**RECORDS PROVIDED:**
/-- Settles O25, by the remainder form of the numerator and the lower bound on a searched PLL
frequency. -/
theorem numeratorOfPllParams : Obligations.NumeratorOfPllParams := by
  refine ⟨fun f d r pll x _ hs hx => ?_, by decide⟩
  obtain ⟨-, hlo, -⟩ := search_ok_bounds hs
  exact ⟨pllParams_num x pll, fun h => pllParams_num_lt hx h pll, fun h => pllParams_num_le h pll,
    fun h => pllParams_mult_gt hx h hlo⟩

/-- Settles O26, by the range of a searched PLL frequency. -/
theorem multiplierStaysInRange : Obligations.MultiplierStaysInRange := by
  intro f d r pll x _ hs hx hx'
  obtain ⟨-, hlo, hhi⟩ := search_ok_bounds hs
  exact pllParams_mult_bounds hlo hhi hx hx'

end Sys2Proof.Proofs

/-! ### The cache gate and one channel's program (42_search.md R156, R157) -/

namespace Sys2Proof.Machine

open Sys2Proof.Claims

section
variable {k : Channel} {d r : Nat} {immediate : Bool} {s : State}

theorem gateMisses_eq_false_iff :
    gateMisses k d r s = false ↔ (s.div.get k).toNat = d ∧ (s.rsh.get k).toNat = r := by
  simp [gateMisses]

theorem gateMisses_eq_true_iff :
    gateMisses k d r s = true ↔ (s.div.get k).toNat ≠ d ∨ (s.rsh.get k).toNat ≠ r := by
  simp [gateMisses]

theorem cacheGate_hit (hd : (s.div.get k).toNat = d) (hr : (s.rsh.get k).toNat = r) :
    cacheGate k d r immediate s = .done () s := if_neg (by omega)

/-- On a miss a fault of the integer encoder is the gate's. -/
theorem cacheGate_raised {c : Cause}
    (hmiss : (s.div.get k).toNat ≠ d ∨ (s.rsh.get k).toNat ≠ r)
    (he : encMsInt k d r s = .raised c s) : cacheGate k d r immediate s = .raised c s := by
  rw [cacheGate, if_pos (hmiss.imp Ne.symm Ne.symm), he, andThen_raised]

/-- The state after a miss of the cache gate, as R156 says it. -/
def reprogrammed (k : Channel) (d r : Nat) (immediate : Bool) (s : State) : State :=
  { s with
    log := s.log ++ [.burst (msBase k s) (fracBytes d 0 1 (rcode r s)),
        .single (ctrlReg k s) (enableByte k s)] ++
      (if immediate then [.single s.params.regMap.pllReset 0xA0] else [])
    div := s.div.set k (BitVec.ofNat 10 d)
    rsh := s.rsh.set k (BitVec.ofNat 3 r)
    owed := if immediate then s.owed else true }

theorem cacheGate_miss (hd : 6 ≤ d) (hd' : d ≤ 900) (he : d % 2 = 0) (hr : r ≤ 7)
    (hmiss : (s.div.get k).toNat ≠ d ∨ (s.rsh.get k).toNat ≠ r) :
    cacheGate k d r immediate s = .done () (reprogrammed k d r immediate s) := by
  rcases cacheGate_cases hd hd' he hr k immediate s with ⟨hdiv, hrsh, -⟩ | ⟨-, e⟩
  · omega
  · rw [e, burst_pBlock, byteOf_rCode, reprogrammed, List.append_cons s.log _ [_]]
    cases immediate
    · simp only [Bool.false_eq_true, if_false, List.append_nil]
      rfl
    · rfl

/-- R157's state: the PLL block's burst, and on a miss what the gate does after it. -/
theorem programmed_of_hit {mult num : Nat} (h : gateMisses k d r s = false) :
    programmed k d r mult num (gateMisses k d r s) immediate s =
      burst (pllBase k.pll s) (fracBytes mult num 0xFFFFF 0) s := by
  rw [h, programmed, programWrites]
  rfl

theorem programmed_of_miss {mult num : Nat} (h : gateMisses k d r s = true) :
    programmed k d r mult num (gateMisses k d r s) immediate s =
      reprogrammed k d r immediate (burst (pllBase k.pll s) (fracBytes mult num 0xFFFFF 0) s) := by
  rw [h, programmed, programWrites, ← List.append_assoc s.log, reprogrammed,
    List.append_assoc _ [_, _]]
  cases immediate <;> rfl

**PROBLEM DETAILS:** Proceeding from the line containing "theorem numeratorOfPllParams : Obligations.NumeratorOfPllParams" through the line containing "PLL frequency. -/", transcribe the lines above exactly, both end lines included.

**COMPLETED TASK:**
theorem numeratorOfPllParams : Obligations.NumeratorOfPllParams := by
  refine ⟨fun f d r pll x _ hs hx => ?_, by decide⟩
  obtain ⟨-, hlo, -⟩ := search_ok_bounds hs
  exact ⟨pllParams_num x pll, fun h => pllParams_num_lt hx h pll, fun h => pllParams_num_le h pll,
    fun h => pllParams_mult_gt hx h hlo⟩

/-- Settles O26, by the range of a searched PLL frequency. -/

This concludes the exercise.